In the beginning, they could walk freely in and out of buildings. Almost anyone could visit at any time. But, schools have had to take steps to increase student safety. Now students have to scan a badge to get in and out of buildings, while visitors must use a buzzer at the school entrance.
In a Biz Venture Entrepreneurship course being taught at Mecklenburg’s two high schools this year, students are creating their own businesses. Real businesses, with the opportunity for investment and growth beyond the classroom..
“We hope to make a difference,” says Noah, a junior at Park View High School. He and his team of fellow students think their particular business idea has the potential to save lives when the badges and buzzers fail.

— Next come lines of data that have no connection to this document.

/-- `SET 0,E` (CB C3; R305). -/
def execSet_0_E (s : State) : Result := bitSet 0 .e 8 s

/-- `SET 0,H` (CB C4; R305). -/
def execSet_0_H (s : State) : Result := bitSet 0 .h 8 s

/-- `SET 0,L` (CB C5; R305). -/
def execSet_0_L (s : State) : Result := bitSet 0 .l 8 s

/-- `SET 0,(HL)` (CB C6; R305). -/
def execSet_0_MemHL (s : State) : Result := bitSet 0 .mHL 16 s

/-- `SET 0,A` (CB C7; R305). -/
def execSet_0_A (s : State) : Result := bitSet 0 .a 8 s

/-- `SET 1,B` (CB C8; R305). -/
def execSet_1_B (s : State) : Result := bitSet 1 .b 8 s

/-- `SET 1,C` (CB C9; R305). -/
def execSet_1_C (s : State) : Result := bitSet 1 .c 8 s

/-- `SET 1,D` (CB CA; R305). -/
def execSet_1_D (s : State) : Result := bitSet 1 .d 8 s

/-- `SET 1,E` (CB CB; R305). -/
def execSet_1_E (s : State) : Result := bitSet 1 .e 8 s

/-- `SET 1,H` (CB CC; R305). -/
def execSet_1_H (s : State) : Result := bitSet 1 .h 8 s

/-- `SET 1,L` (CB CD; R305). -/
def execSet_1_L (s : State) : Result := bitSet 1 .l 8 s

/-- `SET 1,(HL)` (CB CE; R305). -/
def execSet_1_MemHL (s : State) : Result := bitSet 1 .mHL 16 s

/-- `SET 1,A` (CB CF; R305). -/
def execSet_1_A (s : State) : Result := bitSet 1 .a 8 s

/-- `SET 2,B` (CB D0; R305). -/
def execSet_2_B (s : State) : Result := bitSet 2 .b 8 s

/-- `SET 2,C` (CB D1; R305). -/
def execSet_2_C (s : State) : Result := bitSet 2 .c 8 s

/-- `SET 2,D` (CB D2; R305). -/
def execSet_2_D (s : State) : Result := bitSet 2 .d 8 s

/-- `SET 2,E` (CB D3; R305). -/
def execSet_2_E (s : State) : Result := bitSet 2 .e 8 s

/-- `SET 2,H` (CB D4; R305). -/
def execSet_2_H (s : State) : Result := bitSet 2 .h 8 s

/-- `SET 2,L` (CB D5; R305). -/
def execSet_2_L (s : State) : Result := bitSet 2 .l 8 s

/-- `SET 2,(HL)` (CB D6; R305). -/
def execSet_2_MemHL (s : State) : Result := bitSet 2 .mHL 16 s

/-- `SET 2,A` (CB D7; R305). -/
def execSet_2_A (s : State) : Result := bitSet 2 .a 8 s

/-- `SET 3,B` (CB D8; R305). -/
def execSet_3_B (s : State) : Result := bitSet 3 .b 8 s

/-- `SET 3,C` (CB D9; R305). -/
def execSet_3_C (s : State) : Result := bitSet 3 .c 8 s

/-- `SET 3,D` (CB DA; R305). -/
def execSet_3_D (s : State) : Result := bitSet 3 .d 8 s

/-- `SET 3,E` (CB DB; R305). -/
def execSet_3_E (s : State) : Result := bitSet 3 .e 8 s

/-- `SET 3,H` (CB DC; R305). -/
def execSet_3_H (s : State) : Result := bitSet 3 .h 8 s

/-- `SET 3,L` (CB DD; R305). -/
def execSet_3_L (s : State) : Result := bitSet 3 .l 8 s

/-- `SET 3,(HL)` (CB DE; R305). -/
def execSet_3_MemHL (s : State) : Result := bitSet 3 .mHL 16 s

/-- `SET 3,A` (CB DF; R305). -/
def execSet_3_A (s : State) : Result := bitSet 3 .a 8 s

/-- `SET 4,B` (CB E0; R305). -/
def execSet_4_B (s : State) : Result := bitSet 4 .b 8 s

/-- `SET 4,C` (CB E1; R305). -/
def execSet_4_C (s : State) : Result := bitSet 4 .c 8 s

/-- `SET 4,D` (CB E2; R305). -/
def execSet_4_D (s : State) : Result := bitSet 4 .d 8 s

/-- `SET 4,E` (CB E3; R305). -/
def execSet_4_E (s : State) : Result := bitSet 4 .e 8 s

/-- `SET 4,H` (CB E4; R305). -/
def execSet_4_H (s : State) : Result := bitSet 4 .h 8 s

/-- `SET 4,L` (CB E5; R305). -/
def execSet_4_L (s : State) : Result := bitSet 4 .l 8 s

/-- `SET 4,(HL)` (CB E6; R305). -/
def execSet_4_MemHL (s : State) : Result := bitSet 4 .mHL 16 s

/-- `SET 4,A` (CB E7; R305). -/
def execSet_4_A (s : State) : Result := bitSet 4 .a 8 s

/-- `SET 5,B` (CB E8; R305). -/
def execSet_5_B (s : State) : Result := bitSet 5 .b 8 s

/-- `SET 5,C` (CB E9; R305). -/
def execSet_5_C (s : State) : Result := bitSet 5 .c 8 s

/-- `SET 5,D` (CB EA; R305). -/
def execSet_5_D (s : State) : Result := bitSet 5 .d 8 s

/-- `SET 5,E` (CB EB; R305). -/
def execSet_5_E (s : State) : Result := bitSet 5 .e 8 s

/-- `SET 5,H` (CB EC; R305). -/
def execSet_5_H (s : State) : Result := bitSet 5 .h 8 s

/-- `SET 5,L` (CB ED; R305). -/
def execSet_5_L (s : State) : Result := bitSet 5 .l 8 s

/-- `SET 5,(HL)` (CB EE; R305). -/
def execSet_5_MemHL (s : State) : Result := bitSet 5 .mHL 16 s

/-- `SET 5,A` (CB EF; R305). -/
def execSet_5_A (s : State) : Result := bitSet 5 .a 8 s

/-- `SET 6,B` (CB F0; R305). -/
def execSet_6_B (s : State) : Result := bitSet 6 .b 8 s

/-- `SET 6,C` (CB F1; R305). -/
def execSet_6_C (s : State) : Result := bitSet 6 .c 8 s

/-- `SET 6,D` (CB F2; R305). -/
def execSet_6_D (s : State) : Result := bitSet 6 .d 8 s

/-- `SET 6,E` (CB F3; R305). -/
def execSet_6_E (s : State) : Result := bitSet 6 .e 8 s

/-- `SET 6,H` (CB F4; R305). -/
def execSet_6_H (s : State) : Result := bitSet 6 .h 8 s

/-- `SET 6,L` (CB F5; R305). -/
def execSet_6_L (s : State) : Result := bitSet 6 .l 8 s

/-- `SET 6,(HL)` (CB F6; R305). -/
def execSet_6_MemHL (s : State) : Result := bitSet 6 .mHL 16 s

/-- `SET 6,A` (CB F7; R305). -/
def execSet_6_A (s : State) : Result := bitSet 6 .a 8 s

/-- `SET 7,B` (CB F8; R305). -/
def execSet_7_B (s : State) : Result := bitSet 7 .b 8 s

/-- `SET 7,C` (CB F9; R305). -/
def execSet_7_C (s : State) : Result := bitSet 7 .c 8 s

/-- `SET 7,D` (CB FA; R305). -/
def execSet_7_D (s : State) : Result := bitSet 7 .d 8 s

/-- `SET 7,E` (CB FB; R305). -/
def execSet_7_E (s : State) : Result := bitSet 7 .e 8 s

/-- `SET 7,H` (CB FC; R305). -/
def execSet_7_H (s : State) : Result := bitSet 7 .h 8 s

/-- `SET 7,L` (CB FD; R305). -/
def execSet_7_L (s : State) : Result := bitSet 7 .l 8 s

/-- `SET 7,(HL)` (CB FE; R305). -/
def execSet_7_MemHL (s : State) : Result := bitSet 7 .mHL 16 s

/-- `SET 7,A` (CB FF; R305). -/
def execSet_7_A (s : State) : Result := bitSet 7 .a 8 s

end Sys2Proof.Machine
end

“We have a security device that we’re going to install in schools and banks, high asset facilities,” explains Noah. A sheet of Kevlar®, would be bolted to the floor beneath doors and windows and could be pulled up to cover them like blinds. “That would make you fireproof, bulletproof, those sorts of things, but still give you access to get out when the building’s clear,” says Noah.
That’s one great idea out of many that have materialized in the Biz Venture classes. Although Christopher Clarke has been teaching business and marketing in Mecklenburg for ten years, this is the first year he’s taught the Biz Venture course. The course is an initiative of Virginia’s Growth Alliance (VGA) and funded through the Virginia Department of Housing and Community Development.
“This is a real class where there’s real money that’s going to be invested in ideas,” says Clarke. “It’s real world.”
Offered through Longwood University, the course is designed to have students create a viable product or service. Through a combination of online and in-person instruction, students are guided step-by-step from business idea, to market analysis, financial planning, marketing and, finally, developing a business plan. Students from Longwood University’s College of Business and Economics serve as online mentors to the high school students, providing one-on-one feedback.
At the end of the course, high school students will pitch their business ideas in a friendly Shark-Tank style competition. Judges will dole out $5,000 in investment money, but it will be highly competitive.
Teacher Sara Moore, of Bluestone High School has been blown away by her students’ creativity during the course. They have designed businesses around such concepts as a 24-hour affordable daycare center, a self-charging battery bought through a monthly subscription, a water powered smart car, a clothing boutique and a device which allows friends to share battery powers with each other’s cell phones.
“The real life aspect...actually having real money, real competition and being taught through a university, made it a lot different than other classes,” says Noah. “We have great teachers here, but this just takes it a step further.”
“The money makes me work harder,” says Trevor, another budding entrepreneur. “I pay attention to my GPA, but the money makes me more competitive.” Trevor will be pitching his idea for a smartphone app. “PicAFind” would be a reverse search engine, allowing users to take a picture and search for written information.
“The future of Southside Virginia depends on this. We’re going to need entrepreneurs to keep the area competitive with places like Richmond, northern Virginia and tidewater,” says Clarke, who is also a Clarksville councilman. “Small businesses are going to help Southside Virginia succeed. So, why not start early?”